Blogging for Freya: Life's Hard

Hello, my lovely little spiders. This is the latest I've ever been with a weekly blog and it's because I'm a big fat sack of sad. I tried to be a Real Adult and got my hopes and dreams promptly smashed by artist statements, online portfolios, pay stubs, W-2 forms, calculators and words like "references", "application fee", "copay" and "deductible." It was all very harrowing, and I retaliated against the world's cruelty by reading internet comics for 48 hours and trying not to try. Then I made cookies, did art and kicked myself in the balls until I felt better. Or at least until I was able to convince myself I felt better. I think Allie Brosch summed it up really well.

Anyway, that's over. I've been finding it harder and harder to get myself to experiment and actually do art, which makes it harder and harder to write this blog since I have nothing exciting and amazing to report. Part of that is the weather and the season. I work with plants and there aren't a lot of plants around in the winter. A few, yes, but not many. The sunlight is also duller, the days colder and typically cloudier. Exposures take a lot longer, and since it gets dark earlier, I have less time to do them anyway. It's just a bad season for my chosen type of work.

Now, all that said, I have been doing some experiments. Slowly, painfully, but they're happening. For my Birthday (woo?) I was given two packs of very cool lumen paper. Harman Direct Positive paper and some Ilford Warmtone RC.  I'd been wanting to try another warm-tone paper for a while. They tend to have really cool effects when fixed, as opposed to neutral-tone papers that generally have very disappointing effects when fixed.

I may also save some of the Ilford Warmtone and try chromoskedasic sabatier once I get back into the university darkroom in January. This is a really fun process that makes for some awesome chemigrams, or can be combined wit regular contact printing! I discovered that process in a workshop with Angela Wells, from ECU, back at SPESE '13. It was very fun, but it DOES need a darkroom and certainly isn't as home-friendly as my favored processes are. Still, pretty cool stuff!

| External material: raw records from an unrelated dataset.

/-! ## Time -/

/-- R207, R208: Announce messages of the instance's domain, in range, choose the best master; a master not heard for three Announce
intervals, and four Sync intervals without a Sync, lose the instance, which listens again; delay requests go out in PTP_CLASS.
R254, R255: on a link that is up a time frame leaves every 15.625 ms with the sender's instant and what the last one brought; a time
frame received gives the link delay from its four instants, and the neighbour's offer. -/
def Obligations.PtpMastersAndFlueTime : Prop :=
  ((∀ (t : Nat) (i : Fin 4) (msg : PtpMsg) (s m : State), m = s.begin t → s.ptpRuns i = true → (s.ethPort (s.ptpPort (i % 2))).link = true →
    msg.domain = s.ptpDomain i → msg.kind = .announce → (i.val < 2 → -3 ≤ msg.logInt ∧ msg.logInt ≤ 1) → Gives (.ptpEventRx t i msg) s (fun s' =>
      ∃ ms, ms = (m.ptp i).masters.filter (fun x => x.port ≠ msg.port) ++
          [{ port := msg.port, ip := msg.ip, rank := msg.rank, flags := msg.flags, utc := msg.utc, gm := msg.gm }] ∧
        (s'.ptp i).masters = ms ∧ (s'.ptp i).master = (bestMaster ms).map Master.port ∧
        (∀ j : Fin 4, j ≠ i → s'.ptp j = m.ptp j) ∧ s'.comm = m.comm ∧ s'.outp = m.outp)) ∧
  (∀ (t : Nat) (i : Fin 4) (msg : PtpMsg) (s m : State), m = s.begin t → s.ptpRuns i = true → (s.ethPort (s.ptpPort (i % 2))).link = true →
    msg.kind = .announce → i.val < 2 → msg.logInt < -3 ∨ 1 < msg.logInt → Gives (.ptpEventRx t i msg) s (fun s' => s' = m)) ∧
  (∀ (t at_ : Nat) (i : Fin 4) (s m : State), m = s.begin t → s.sys.boot ≠ .off → (s.ptp i).annAt = some at_ →
    at_ + 3 * (s.ptp i).annInt ≤ m.now → Gives (.ptpAnnounceTimeout t i) s (fun s' =>
      (s'.ptp i).master = none ∧ (s'.ptp i).masters = [] ∧ (s'.ptp i).good = 0 ∧ s'.lv (0x7010 + i % 2) (7 + i / 2) = 1 ∧
      s'.lv (0x7010 + i % 2) 0xC = (m.inc (0x7010 + i % 2) 0xC).lv (0x7010 + i % 2) 0xC ∧
      (∀ j : Fin 4, j ≠ i → s'.ptp j = m.ptp j) ∧ s'.comm = m.comm ∧ s'.outp = m.outp)) ∧
  (∀ (t at_ : Nat) (i : Fin 4) (s m : State), m = s.begin t → s.sys.boot ≠ .off → (s.ptp i).syncAt = some at_ →
    at_ + 4 * (s.ptp i).syncInt ≤ m.now → Gives (.ptpSyncTimeout t i) s (fun s' =>
      (s'.ptp i).master = none ∧ (s'.ptp i).syncAt = none ∧ (s'.ptp i).good = 0 ∧ s'.lv (0x7010 + i % 2) (7 + i / 2) = 1 ∧
      (∀ j : Fin 4, j ≠ i → s'.ptp j = m.ptp j) ∧ s'.comm = m.comm ∧ s'.outp = m.outp)) ∧
  (∀ (t : Nat) (i : Fin 4) (s m : State), m = s.begin t → s.ptpRuns i = true → (s.ethPort (s.ptpPort (i % 2))).link = true →
    (s.ptp i).reqAt + (if i.val < 2 then (s.ptp i).reqInt else tuSec 1) ≤ m.now →
    (i.val < 2 → (s.ptp i).lastMs.isSome = true ∧ s.cm (0x7010 + i % 2) 4 ≠ 1) → s.lv (0x6200 + s.ptpPort (i % 2)) 1 = 0 →
    Gives (.ptpDelayReqSend t i) s (fun s' =>
      (s'.ptp i).req = some ((m.ptp i).nextSeq, none) ∧ (s'.ptp i).reqAt = m.now ∧ (s'.ptp i).nextSeq = ((m.ptp i).nextSeq + 1) % 65536 ∧
      (∃ q f, (s'.ethPort (m.ptpPort (i % 2))).queue = (m.ethPort (m.ptpPort (i % 2))).queue ++ [q] ∧ q.cls = m.cm 0x6102 1 ∧
        q.frame = some f ∧ f.ety = (if i.val < 2 then 0x0800 else 0x88F7)) ∧
      s' = { m with servo := s'.servo, outp := s'.outp }))) ∧
  ((∀ (t : Nat) (p : Fin 3) (s m : State), m = s.begin t → s.sys.boot ≠ .off → s.linkUp p = true →
    (∀ a, (s.link p).sentAt = some a → a + tuUs 15625 ≤ m.now) → Gives (.flueTimeExchange t p) s (fun s' =>
      (∃ f : FlueFrame, Emit.flue p f ∈ s'.out ∧ f.typ = 2 ∧ f.src = m.myId ∧
        f.pay.take 3 = [(to16 (m.ctrAt m.now)).toNat, (m.link p).gotTx, (m.link p).gotRx] ∧
        s'.link p = { (m.link p).enqueue m.now f with sentAt := some m.now, stale := (m.link p).stale + 1 }) ∧
      (∀ q : Fin 3, q ≠ p → s'.link q = m.link q) ∧ s'.comm = m.comm ∧ s'.pipe = m.pipe)) ∧
  (∀ (t lineAt : Nat) (p : Fin 3) (f : FlueFrame) (s m : State), m = s.begin t → s.sys.boot ≠ .off → s.linkUp p = true → f.typ = 2 →
    Gives (.flueTimeFrameRx t p f lineAt) s (fun s' =>
      (s'.link p).gotTx = f.pay.getD 0 0 ∧ (s'.link p).gotRx = (to16 (m.ctrAt lineAt)).toNat ∧
      (f.pay.getD 1 0 ≠ 0 → ∃ d : Int,
        d = roundDivInt ((to16 (m.ctrAt lineAt) - (f.pay.getD 1 0 : Nat)) - ((f.pay.getD 0 0 : Nat) - (f.pay.getD 2 0 : Nat))) 2 ∧
        (s'.link p).delays = (d :: (m.link p).delays).take 8 ∧
        s'.lv (0x8110 + p) 6 = unsigned 32 (trimMean (s'.link p).delays * 1000 / 65536)) ∧
      (f.pay.getD 3 0 = 1 → ((s'.link p).offer.map Offer.origin) = some (f.pay.getD 4 0) ∧ ((s'.link p).offer.map Offer.hops) = some (f.pay.getD 6 0)) ∧
      (f.pay.getD 3 0 ≠ 1 → (s'.link p).offer = none) ∧
      (∀ q : Fin 3, q ≠ p → s'.link q = m.link q) ∧ s'.comm = m.comm)))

Tonight, I wanted to talk about the Harman Direct Positive paper. It's pink, y'all. Totally pink. Bright, Barbie-and-Bubblegum pink. Straight out of the box, it's instantly pink. I have no idea if, like color photo paper, it turns instantly upon exposure to light, or if it's actually supposed to be pink and that goes away when you develop it? No idea! It's pink. It's also really sloooow. We are talking 2-3 day exposures for a lumen print. That's insane. Seriously insane. I left a sheet out for two cloudy days and saw no change at all. It took a third full day of bright sun to change the paper. Today I left another sheet out and after five hours of bright, sunny weather, no change. It's the slowest lumen paper I've ever heard of at all. I contacted another experienced lumen printer about it and he agreed. He went so far as to say he didn't consider the paper useful for lumens at all. I'm not sure I agree yet. I hope I don't, since that was expensive paper and now that it's exposed to light, lumens are all it's good for....unless I try chromoskedasic sabatier on it? HUH. Might do.

When the Direct Positive paper finally does start changing, it isn't that dramatic. The bubblegum-pink shades into Barney-purple and finally into a dull blue. Moisture seems to cause it to bleach back to white, which may be interesting when spring rolls around and there are fresh plants to use again. I'll probably put further Direct Positive experiments on hold until spring, honestly. See what it does with better light, heat and subject matters.

That's all for now folks! Hopefully I can get moving on all the many things I have to do before January 15th and make some of my dreams come true. Oh, crippling fear of change, you're so crippling.